• Collected data entries:

/-- The host queue windows and the watermark register. WIN_CFG_WRITE rewinds what is open through the window, clears its parts and takes the value. WIN_DATA_WRITE on a producing window holds parts 0 to 6 and, with part 7, writes the word to the queue. WIN_DATA_READ on a consuming window drives the next part of its held word, and part 7 consumes the word; with none held it takes up a sound head word and drives its part 0; on a queue with EN = 0 the read waits. WIN_EMPTY_TIMEOUT ends such a wait with 0 and EMPTY_TIMEOUT. WIN_REWIND rewinds the packet open through the window with RESULT 5; WIN_DROP_REST is drop-rest on the window's queue of packets, a held word being the first word of the drop; WIN_RESTART returns PART to 0, and a producing window discards its parts. QWM_WRITE on a cast queue stores both watermarks. It says of these commands that they complete, under conditions on the state and the operands alone: WIN_CFG_WRITE, WIN_DATA_WRITE, WIN_DATA_READ, WIN_EMPTY_TIMEOUT, WIN_REWIND, WIN_DROP_REST, WIN_RESTART, QWM_WRITE. (07_pewter_pool.md) -/
def Obligations.HostWindowsMoveWordsInParts : Prop :=
  -- WIN_CFG_WRITE
  (∀ who (w : Win) (v : Word) (s : State), Writable s who (QP_WIN_CFG w) →
    exec (.winCfgWrite who w v) s = .next ((((s.rewindWin w).setWin w {}).put (QP_WIN_STAT.PART w) 0).merge (QP_WIN_CFG w) 0xC00003FF v)) ∧
  -- WIN_DATA_WRITE
  (∀ (w : Win) (v : Word) (s : State), s.reach .host = true → s.winProduces w = true → (s.win w).held.length < 7 →
    exec (.winDataWrite w v) s = .next ((s.setWin w { held := (s.win w).held ++ [v] }).put (QP_WIN_STAT.PART w) ((s.win w).held.length + 1))) ∧
  (∀ (w : Win) (v : Word) (s : State), s.reach .host = true → s.winProduces w = true → (s.win w).held.length = 7 →
    exec (.winDataWrite w v) s = .next (((s.setWin w {}).put (QP_WIN_STAT.PART w) 0).produce (.win w) (s.get (QP_WIN_CFG.QUEUE w))
      (partsLine ((s.win w).held ++ [v])))) ∧
  -- WIN_DATA_READ
  (∀ (w : Win) (e : Ecc) (s : State), s.reads .host = true → s.winConsumes w = true → (s.win w).held ≠ [] → s.get (QP_WIN_STAT.PART w) < 7 →
    exec (.winDataRead w e) s = .next (((s.put (QP_WIN_STAT.PART w) (s.get (QP_WIN_STAT.PART w) + 1)).setWait none).answer .host
      (nth 0 (s.win w).held (s.get (QP_WIN_STAT.PART w))))) ∧
  (∀ (w : Win) (e : Ecc) (s : State), s.reads .host = true → s.winConsumes w = true → (s.win w).held ≠ [] → s.get (QP_WIN_STAT.PART w) = 7 →
    exec (.winDataRead w e) s = .next (((((s.setWin w {}).put (QP_WIN_STAT.PART w) 0).consumeHeld (s.get (QP_WIN_CFG.QUEUE w))
      (s.win w).at_).setWait none).answer .host (nth 0 (s.win w).held 7))) ∧
  (∀ (w : Win) (e : Ecc) (s : State), s.reads .host = true → s.winConsumes w = true → (s.win w).held = [] →
    (s.queue (s.get (QP_WIN_CFG.QUEUE w))).en = false →
    exec (.winDataRead w e) s = .next ((s.tellPool []).setWait (some w))) ∧
  (∀ (w : Win) (q d : Nat) (x : QSlot) (l : List QSlot) (ps : List Word) (s : State), s.reads .host = true → s.winConsumes w = true →
    (s.win w).held = [] → q = s.get (QP_WIN_CFG.QUEUE w) → s.touch q = (s, []) → s.ready q = true → (s.queue q).chain = x :: l →
    (s.queue q).badRun = false → s.poisoned (cellAddr x.cell x.word) = false →
    s.upset (cellAddr x.cell x.word) = .clean → s.get (QP_WIN_STAT.PART w) = 0 →
    d = (BitVec.ofNat 256 (leNat (s.bytes (cellAddr x.cell x.word) 32))).toNat →
    ps = (List.range 8).map (fun i => BitVec.ofNat 32 (bits d (32 * i + 31) (32 * i))) →
    exec (.winDataRead w .clean) s = .next ((((s.setWin w { held := ps, at_ := some x }).put (QP_WIN_STAT.PART w) 1).setWait none).answer
      .host (nth 0 ps 0))) ∧
  -- WIN_EMPTY_TIMEOUT
  (∀ (w : Win) (s : State), s.reads .host = true → s.hp.wait = some w.val → s.winConsumes w = true → (s.win w).held = [] →
    (s.queue (s.get (QP_WIN_CFG.QUEUE w))).en = false →
    exec (.winEmptyTimeout w) s = .next ((((s.tellPool []).setWait none).putFlag HP_STAT.EMPTY_TIMEOUT true).answer .host 0)) ∧
  -- WIN_REWIND
  (∀ (w : Win) (s : State) r, s.reach .host = true → s.winOpen w = true → r = s.rewind (.win w) (s.get (QP_WIN_CFG.QUEUE w)) →
    exec (.winRewind w) s = .next ((r.1.tellPool r.2).put (QP_WIN_STAT.RESULT w) 5)) ∧
  -- WIN_DROP_REST
  (∀ (w : Win) (s : State), s.reach .host = true → (s.queue (s.get (QP_WIN_CFG.QUEUE w))).stream = false → (s.win w).at_ = none →
    exec (.winDropRest w) s = .next (s.doDropRest (s.get (QP_WIN_CFG.QUEUE w)))) ∧
  (∀ (w : Win) (x : QSlot) (q : Nat) (s : State) u, s.reach .host = true → q = s.get (QP_WIN_CFG.QUEUE w) → (s.queue q).stream = false →
    (s.win w).at_ = some x → u = (s.setWin w {}).put (QP_WIN_STAT.PART w) 0 →
    exec (.winDropRest w) s = .next (if (u.queue q).chain.head?.any (fun y => decide (y.seq = x.seq)) = true then u.doDropRest q else u)) ∧
  -- WIN_RESTART
  (∀ (w : Win) (s : State), s.reach .host = true →
    exec (.winRestart w) s = .next (if s.winProduces w = true then (s.setWin w {}).put (QP_WIN_STAT.PART w) 0
      else s.put (QP_WIN_STAT.PART w) 0)) ∧
  -- QWM_WRITE
  (∀ who (v : Word) (s : State), Writable s who QP_QWM → (s.queue s.qsel).en = true →
    exec (.qwmWrite who v) s = .next (s.modQueue s.qsel (fun x => { x with wmHi := bits v.toNat 31 16, wmLo := bits v.toNat 15 0 })))
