-- ==== Sys2Proof/Laws/Access.lean ====
section
/-! SUPPORT. Laws of register accesses: a write that reaches the device has its effect, and a read's answer changes only what the
host was last driven. -/

namespace Sys2Proof.Machine

/-- A write that reaches the device and is not in the scope of a partial cast has its effect. -/
theorem State.enter_of_writable (s : State) (who : Accessor) (a : Nat) (f : State → State) (h : Writable s who a) :
    s.enter who a f = f s := by
  obtain ⟨h1, h2⟩ := h
  cases who with
  | host => simp [State.enter, h1, h2 rfl]
  | core k => simp [State.enter, h1]

/-- A write that does not reach the device changes nothing. -/
theorem State.enter_of_not_reach (s : State) (who : Accessor) (a : Nat) (f : State → State) (h : s.reach who = false) :
    s.enter who a f = s := by
  simp [State.enter, h]

/-- A host write into the scope of a partial cast is discarded with a REFUSED event (R176). -/
theorem State.enter_in_scope (s : State) (a : Nat) (f : State → State) (h : s.reach .host = true) (h' : s.inScope a = true) :
    s.enter .host a f = s.refuse .host a stNotPermitted := by
  simp [State.enter, h, h']

@[simp] theorem State.answer_reg (s : State) (who : Accessor) (v : Word) (a : Nat) : (s.answer who v).reg a = s.reg a := by
  cases who <;> rfl

@[simp] theorem State.answer_core (s : State) (k : Core) (v : Word) : s.answer (.core k) v = s := rfl

@[simp] theorem State.answer_out (s : State) (v : Word) : (s.answer .host v).hp.out = [v] := rfl

end Sys2Proof.Machine
end

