theorem Latched.ite {b : Prop} [Decidable b] (ht : Latched s f c t) (hu : Latched s f c u) : Latched s f c (if b then t else u) := by
  split <;> assumption

theorem Latched.endWindow (h : Latched s f c t) : Latched s f c (t.endWindow f) := by
  exact .ite h (.ite (h.modFeeder rfl) (.modFeeder (h.told (.harmonics (.harmonics (.refl t)))) rfl))

/-- The metering program's record is written beside the latch. -/
theorem Latched.writeRecord {d : CycleLatch} {l : List FeedSample} {span : Option (Nat × Nat)} (h : Latched s f c t) :
    Latched s f c (t.writeRecord f d l span) := by
  unfold State.writeRecord
  refine Latched.endWindow (Latched.modFeeder (h.told (Told.powerFactor ?_)) rfl)
  split
  · exact (Told.refl t).rootFree.rootFree
  · exact .ite_snd (Told.refl t).rootFree.rootFree (Told.refl t).rootFree.rootFree.near

end

/-- What the latch holds of the cycle that ends. -/
def cycleLatch (x : FeederSt) (l : List FeedSample) (k : Nat) (b : Bool) : CycleLatch :=
  { pc := sgn 64 (unsgn 64 (sumP l)), qc := sgn 64 (unsgn 64 (sumQ l)), cyc := k, samples := l.length % 65536, noZc := b || x.forced,
    settling := x.wasReset || l.any (·.settling), clip := l.any (·.clip),
    acc := (x.live.acc.zip (accAdds (sumP l) (sumQ l))).map (fun e => e.1 + BitVec.ofNat 64 e.2) }

theorem State.latched_endCycle (s : State) (f : Nat) (l : List FeedSample) (k : Nat) (b : Bool) (span : Option (Nat × Nat)) :
    Latched s f (cycleLatch (s.feeder f) l k b) (s.endCycle f l k b span) := by
  have h1 : Latched s f (cycleLatch (s.feeder f) l k b)
      (s.modFeeder f (fun y => { y with live := cycleLatch (s.feeder f) l k b, wasReset := false })) :=
    ⟨by rw [State.feeder_modFeeder, if_pos rfl], fun g hg => by rw [State.feeder_modFeeder, if_neg hg]⟩
  have h2 := h1.told ((Told.refl _).setEvt (f := MT_EVT.ACC_WRAP))
  have henergy {t : State} {e : List WinEnergy} (h : Latched s f (cycleLatch (s.feeder f) l k b) t) :
      Latched s f (cycleLatch (s.feeder f) l k b) { t with meter := { t.meter with energy := e } } := h
  exact .ite (.told (.ite (.writeRecord (.ite (henergy (.ite h2 h1)) (.ite h2 h1))) (.ite (henergy (.ite h2 h1)) (.ite h2 h1)))
      (.coresEvent (.refl _)))
    (.ite (.writeRecord (.ite (henergy (.ite h2 h1)) (.ite h2 h1))) (.ite (henergy (.ite h2 h1)) (.ite h2 h1)))

theorem sumP_eq (l : List FeedSample) : sumP l = (l.map (fun x => x.v * x.i)).sum := List.sum_eq_foldl.symm
theorem sumQ_eq (l : List FeedSample) : sumQ l = (l.map (fun x => x.v90 * x.iq)).sum := List.sum_eq_foldl.symm

/-- The event of bit b is latched (R187). -/
theorem State.bitOf_coreEvent_self (s : State) (j b : Nat) (hb : b ≤ 7) : (s.coreEvent j b).bitOf (SEQ_EV.PEND j) b = true := by
  have h := bits_putBits_same (s.get (SEQ_EV.PEND j)) b b (b2n true) (by omega)
  have hx : s.get (SEQ_EV.PEND j) < 2 ^ 8 := by rw [State.get, bits_eq]; exact Nat.mod_lt _ (Nat.two_pow_pos _)
  have hlt := putBits_lt _ b b (b2n true) 8 (by omega) hx (by omega)
  rw [bits_eq, show b + 1 - b = 1 by omega] at h
  rw [State.bitOf, State.coreEvent, State.putBit, State.get_put_same _ _ _ (by simp [SEQ_EV.PEND]) (by simp [SEQ_EV.PEND])]
  rw [show 2 ^ ((SEQ_EV.PEND j).hi + 1 - (SEQ_EV.PEND j).lo) = 2 ^ 8 from rfl, Nat.mod_eq_of_lt hlt, bit, Nat.shiftRight_eq_div_pow]
  simpa [b2n] using h
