-- ==== Sys2Proof/Certificates/Slice0/Obligations.lean ====
section
/-! DEFINITION. The statements for the provers. Each docstring names the rule of spec/ it follows; results are
written with `toInt`, `toNat` and Mathlib's own functions, not with the model's. -/

open Sys2Proof Sys2Proof.Machine

/-! ### Reset and the invariant -/

/-- R231: a hardware reset sets every specified piece of state to R35's value, in one step, in every phase. -/
def Obligations.HardwareResetSetsResetValues : Prop :=
  ∀ (s : State) (ms : List Move), s.env.sched = .rst :: ms →
    ∃ t, step s = .next t ∧ HasResetValues t

/-- R232: a CTRL write with bit 1 set does the same in the step of the write, whatever bit 0 is, and a read of
CTRL afterwards returns 0. -/
def Obligations.SoftResetSetsResetValues : Prop :=
  ∀ (s : State) (v : Word), v.getLsbD 1 = true →
    HasResetValues (busWrite 0x04#6 v s) ∧ busRead 0x04#6 (busWrite 0x04#6 v s) = 0

/-- R233: a reset of either kind while busy abandons the command: the reset values hold, DONE is 0, `irq` is not
raised and no error code is set. Nothing else ends a command without completing it. After the reset the engine is
idle and takes no step (R110, R220): that an engine move then answers a state with only the schedule changed is the
model's DEDUCED stutter (log 9). -/
def Obligations.ResetAbandonsRunningCommand : Prop :=
  ∀ s t : State, s.phase = .busy → step s = .next t →
    (StepResets s →
      HasResetValues t ∧ t.statusDone = false ∧ irq t = false ∧ t.statusErrcode = none ∧
        ∀ ms, step { t with env := { t.env with sched := .engine :: ms } } =
          .next { t with env := { t.env with sched := ms } }) ∧
    (t.phase = .idle → ¬ StepResets s → StepCompletes s ∧ t.statusDone = true)

/-- The lifecycle invariant holds at reset. -/
def Obligations.InvHoldsAtReset : Prop := State.reset.Inv

/-- Every step of every agent keeps the lifecycle invariant: while busy, DONE and ERRCODE are clear, CMD
shows the running command and a step remains (R26, R109, R113, R211); while DONE or an error shows, the
engine is idle and RES, AUX, BOOL and ERRCODE are exactly `Exec(lat)` (R65, R115, R209). -/
def Obligations.StepKeepsInv : Prop :=
  ∀ s t : State, s.Inv → step s = .next t → t.Inv

/-! ### The register window -/

/-- R107: the value a read returns at every word offset. -/
def Obligations.ReadMapOfWindow : Prop :=
  ∀ s : State,
    let code : BitVec 4 :=
      match s.statusErrcode with
      | none => 0#4
      | some .illegalCommand => 1#4
      | some .preconditionViolation => 2#4
      | some .nonInvertibleInput => 3#4
      | some .domainConstructionFailure => 4#4
    busRead 0x00#6 s = 0x454C4707#32 ∧
    busRead 0x04#6 s = (BitVec.ofBool s.ctrlIe).zeroExtend 32 ∧
    busRead 0x08#6 s =
      (0#20 ++ code ++ 0#3 ++ BitVec.ofBool s.statusOvr ++ BitVec.ofBool s.statusBool
        ++ BitVec.ofBool (code != 0#4) ++ BitVec.ofBool s.statusDone
        ++ BitVec.ofBool (s.phase == .busy) : BitVec 32) ∧
    busRead 0x0C#6 s = s.cmd ∧
    busRead 0x10#6 s = s.opa ∧ busRead 0x14#6 s = s.opb ∧ busRead 0x18#6 s = s.opm ∧
    busRead 0x1C#6 s = s.res ∧ busRead 0x20#6 s = s.aux ∧
    ∀ off ∈ [0x24#6, 0x28#6, 0x2C#6, 0x30#6, 0x34#6, 0x38#6, 0x3C#6], busRead off s = 0

/-- R24 and R200, bit by bit: what each of the 32 bits of a STATUS read is. -/
def Obligations.StatusBitsAsTabulated : Prop :=
  ∀ (s : State) (i : Nat), i < 32 →
    (busRead 0x08#6 s).getLsbD i =
      if i = 0 then decide (s.phase = .busy)
      else if i = 1 then s.statusDone
      else if i = 2 then decide (s.statusErrcode ≠ none)
      else if i = 3 then s.statusBool
      else if i = 4 then s.statusOvr
      else if i = 8 then
        decide (s.statusErrcode = some .illegalCommand ∨ s.statusErrcode = some .nonInvertibleInput)
      else if i = 9 then
        decide (s.statusErrcode = some .preconditionViolation ∨ s.statusErrcode = some .nonInvertibleInput)
      else if i = 10 then decide (s.statusErrcode = some .domainConstructionFailure)
      else false

/-- R25: bit 2 of every STATUS read is 1 exactly when the ERRCODE field of that read is non-zero. -/
def Obligations.ErrBitFollowsErrcode : Prop :=
  ∀ s : State,
    (busRead 0x08#6 s).getLsbD 2 = true ↔ (busRead 0x08#6 s).extractLsb' 8 4 ≠ 0#4

/-- R108: a read transaction changes no register, flag, phase, latched value or `irq`. The record of returned
words is the model's own (log 7). -/
def Obligations.ReadsChangeNoState : Prop :=
  ∀ (s : State) (off : Offset),
    (∃ rs, busAccess (.read off) s = { s with env := { s.env with replies := rs } }) ∧
      (∀ o, busRead o (busAccess (.read off) s) = busRead o s) ∧ irq (busAccess (.read off) s) = irq s

/-- R102: a CTRL write with bit 1 clear changes IE only, in every phase, and `irq` follows at once; with bit
1 set it is a soft reset, which leaves IE = 0 whatever bit 0 is. -/
def Obligations.CtrlWriteActs : Prop :=
  ∀ (s : State) (v : Word),
    (v.getLsbD 1 = false →
      busWrite 0x04#6 v s = { s with ctrlIe := v.getLsbD 0 } ∧
        irq (busWrite 0x04#6 v s) = (v.getLsbD 0 && s.statusDone)) ∧
    (v.getLsbD 1 = true →
      HasResetValues (busWrite 0x04#6 v s) ∧ (busWrite 0x04#6 v s).ctrlIe = false)
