/-! ### `startWork` -/

@[simp] theorem startWork_ctrlIe (s : State) : (startWork s).ctrlIe = s.ctrlIe := by unfold startWork; split <;> rfl
@[simp] theorem startWork_statusDone (s : State) : (startWork s).statusDone = s.statusDone := by unfold startWork; split <;> rfl
@[simp] theorem startWork_statusBool (s : State) : (startWork s).statusBool = s.statusBool := by unfold startWork; split <;> rfl
@[simp] theorem startWork_statusOvr (s : State) : (startWork s).statusOvr = s.statusOvr := by unfold startWork; split <;> rfl
@[simp] theorem startWork_statusErrcode (s : State) : (startWork s).statusErrcode = s.statusErrcode := by unfold startWork; split <;> rfl
@[simp] theorem startWork_cmd (s : State) : (startWork s).cmd = s.cmd := by unfold startWork; split <;> rfl
@[simp] theorem startWork_opa (s : State) : (startWork s).opa = s.opa := by unfold startWork; split <;> rfl
@[simp] theorem startWork_opb (s : State) : (startWork s).opb = s.opb := by unfold startWork; split <;> rfl
@[simp] theorem startWork_opm (s : State) : (startWork s).opm = s.opm := by unfold startWork; split <;> rfl
@[simp] theorem startWork_res (s : State) : (startWork s).res = s.res := by unfold startWork; split <;> rfl
@[simp] theorem startWork_aux (s : State) : (startWork s).aux = s.aux := by unfold startWork; split <;> rfl
@[simp] theorem startWork_phase (s : State) : (startWork s).phase = s.phase := by unfold startWork; split <;> rfl
@[simp] theorem startWork_lat (s : State) : (startWork s).lat = s.lat := by unfold startWork; split <;> rfl

/-! ### `accept` -/

@[simp] theorem accept_ctrlIe (w : Word) (s : State) : (accept w s).ctrlIe = s.ctrlIe := by simp [accept]
@[simp] theorem accept_statusDone (w : Word) (s : State) : (accept w s).statusDone = false := by simp [accept]
@[simp] theorem accept_statusBool (w : Word) (s : State) : (accept w s).statusBool = s.statusBool := by simp [accept]
@[simp] theorem accept_statusOvr (w : Word) (s : State) : (accept w s).statusOvr = s.statusOvr := by simp [accept]
@[simp] theorem accept_statusErrcode (w : Word) (s : State) : (accept w s).statusErrcode = none := by simp [accept]
@[simp] theorem accept_cmd (w : Word) (s : State) : (accept w s).cmd = w := by simp [accept]
@[simp] theorem accept_opa (w : Word) (s : State) : (accept w s).opa = s.opa := by simp [accept]
@[simp] theorem accept_opb (w : Word) (s : State) : (accept w s).opb = s.opb := by simp [accept]
@[simp] theorem accept_opm (w : Word) (s : State) : (accept w s).opm = s.opm := by simp [accept]
@[simp] theorem accept_res (w : Word) (s : State) : (accept w s).res = s.res := by simp [accept]
@[simp] theorem accept_aux (w : Word) (s : State) : (accept w s).aux = s.aux := by simp [accept]
@[simp] theorem accept_phase (w : Word) (s : State) : (accept w s).phase = .busy := by simp [accept]
@[simp] theorem accept_lat (w : Word) (s : State) : (accept w s).lat = ⟨w, s.opa, s.opb, s.opm⟩ := by simp [accept]

/-! ### `reply` -/

@[simp] theorem reply_ctrlIe (v : Word) (s : State) : (reply v s).ctrlIe = s.ctrlIe := rfl
@[simp] theorem reply_statusDone (v : Word) (s : State) : (reply v s).statusDone = s.statusDone := rfl
@[simp] theorem reply_statusBool (v : Word) (s : State) : (reply v s).statusBool = s.statusBool := rfl
@[simp] theorem reply_statusOvr (v : Word) (s : State) : (reply v s).statusOvr = s.statusOvr := rfl
@[simp] theorem reply_statusErrcode (v : Word) (s : State) : (reply v s).statusErrcode = s.statusErrcode := rfl
@[simp] theorem reply_cmd (v : Word) (s : State) : (reply v s).cmd = s.cmd := rfl
@[simp] theorem reply_opa (v : Word) (s : State) : (reply v s).opa = s.opa := rfl
@[simp] theorem reply_opb (v : Word) (s : State) : (reply v s).opb = s.opb := rfl
@[simp] theorem reply_opm (v : Word) (s : State) : (reply v s).opm = s.opm := rfl
@[simp] theorem reply_res (v : Word) (s : State) : (reply v s).res = s.res := rfl
@[simp] theorem reply_aux (v : Word) (s : State) : (reply v s).aux = s.aux := rfl
@[simp] theorem reply_phase (v : Word) (s : State) : (reply v s).phase = s.phase := rfl
@[simp] theorem reply_lat (v : Word) (s : State) : (reply v s).lat = s.lat := rfl
@[simp] theorem reply_work (v : Word) (s : State) : (reply v s).work = s.work := rfl
@[simp] theorem reply_env (v : Word) (s : State) : (reply v s).env = { s.env with replies := v :: s.env.replies } := rfl

/-! ### `setBus` -/

@[simp] theorem setBus_ctrlIe (ops : List HostOp) (s : State) : (setBus ops s).ctrlIe = s.ctrlIe := rfl
@[simp] theorem setBus_statusDone (ops : List HostOp) (s : State) : (setBus ops s).statusDone = s.statusDone := rfl
@[simp] theorem setBus_statusBool (ops : List HostOp) (s : State) : (setBus ops s).statusBool = s.statusBool := rfl
@[simp] theorem setBus_statusOvr (ops : List HostOp) (s : State) : (setBus ops s).statusOvr = s.statusOvr := rfl
@[simp] theorem setBus_statusErrcode (ops : List HostOp) (s : State) : (setBus ops s).statusErrcode = s.statusErrcode := rfl
@[simp] theorem setBus_cmd (ops : List HostOp) (s : State) : (setBus ops s).cmd = s.cmd := rfl
@[simp] theorem setBus_opa (ops : List HostOp) (s : State) : (setBus ops s).opa = s.opa := rfl
@[simp] theorem setBus_opb (ops : List HostOp) (s : State) : (setBus ops s).opb = s.opb := rfl
@[simp] theorem setBus_opm (ops : List HostOp) (s : State) : (setBus ops s).opm = s.opm := rfl
@[simp] theorem setBus_res (ops : List HostOp) (s : State) : (setBus ops s).res = s.res := rfl
@[simp] theorem setBus_aux (ops : List HostOp) (s : State) : (setBus ops s).aux = s.aux := rfl
@[simp] theorem setBus_phase (ops : List HostOp) (s : State) : (setBus ops s).phase = s.phase := rfl
@[simp] theorem setBus_lat (ops : List HostOp) (s : State) : (setBus ops s).lat = s.lat := rfl
@[simp] theorem setBus_work (ops : List HostOp) (s : State) : (setBus ops s).work = s.work := rfl
@[simp] theorem setBus_env (ops : List HostOp) (s : State) : (setBus ops s).env = { s.env with bus := ops } := rfl

/-! ### `afterMove` -/

@[simp] theorem afterMove_ctrlIe (s : State) : (afterMove s).ctrlIe = s.ctrlIe := by unfold afterMove; split <;> rfl
@[simp] theorem afterMove_statusDone (s : State) : (afterMove s).statusDone = s.statusDone := by unfold afterMove; split <;> rfl
@[simp] theorem afterMove_statusBool (s : State) : (afterMove s).statusBool = s.statusBool := by unfold afterMove; split <;> rfl
@[simp] theorem afterMove_statusOvr (s : State) : (afterMove s).statusOvr = s.statusOvr := by unfold afterMove; split <;> rfl
@[simp] theorem afterMove_statusErrcode (s : State) : (afterMove s).statusErrcode = s.statusErrcode := by unfold afterMove; split <;> rfl
@[simp] theorem afterMove_cmd (s : State) : (afterMove s).cmd = s.cmd := by unfold afterMove; split <;> rfl
@[simp] theorem afterMove_opa (s : State) : (afterMove s).opa = s.opa := by unfold afterMove; split <;> rfl
@[simp] theorem afterMove_opb (s : State) : (afterMove s).opb = s.opb := by unfold afterMove; split <;> rfl
@[simp] theorem afterMove_opm (s : State) : (afterMove s).opm = s.opm := by unfold afterMove; split <;> rfl
@[simp] theorem afterMove_res (s : State) : (afterMove s).res = s.res := by unfold afterMove; split <;> rfl
@[simp] theorem afterMove_aux (s : State) : (afterMove s).aux = s.aux := by unfold afterMove; split <;> rfl
@[simp] theorem afterMove_phase (s : State) : (afterMove s).phase = s.phase := by unfold afterMove; split <;> rfl
@[simp] theorem afterMove_lat (s : State) : (afterMove s).lat = s.lat := by unfold afterMove; split <;> rfl
@[simp] theorem afterMove_work (s : State) : (afterMove s).work = s.work := by unfold afterMove; split <;> rfl

@[simp] theorem afterMove_bus (s : State) : (afterMove s).env.bus = s.env.bus := by
  unfold afterMove; split <;> rfl

@[simp] theorem afterMove_replies (s : State) : (afterMove s).env.replies = s.env.replies := by
  unfold afterMove; split <;> rfl

@[simp] theorem afterMove_latencies (s : State) : (afterMove s).env.latencies = s.env.latencies := by
  unfold afterMove; split <;> rfl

• EXERCISE REQUIREMENTS: Above are records; repeat only the lines starting at the line with "cases who with" and ending at the line with "changes nothing. -/", exactly as they appear, both included.

• OUTPUT OF THE EXERCISE:
  cases who with
  | host => simp [State.enter, h1, h2 rfl]
  | core k => simp [State.enter, h1]

/-- A write that does not reach the device changes nothing. -/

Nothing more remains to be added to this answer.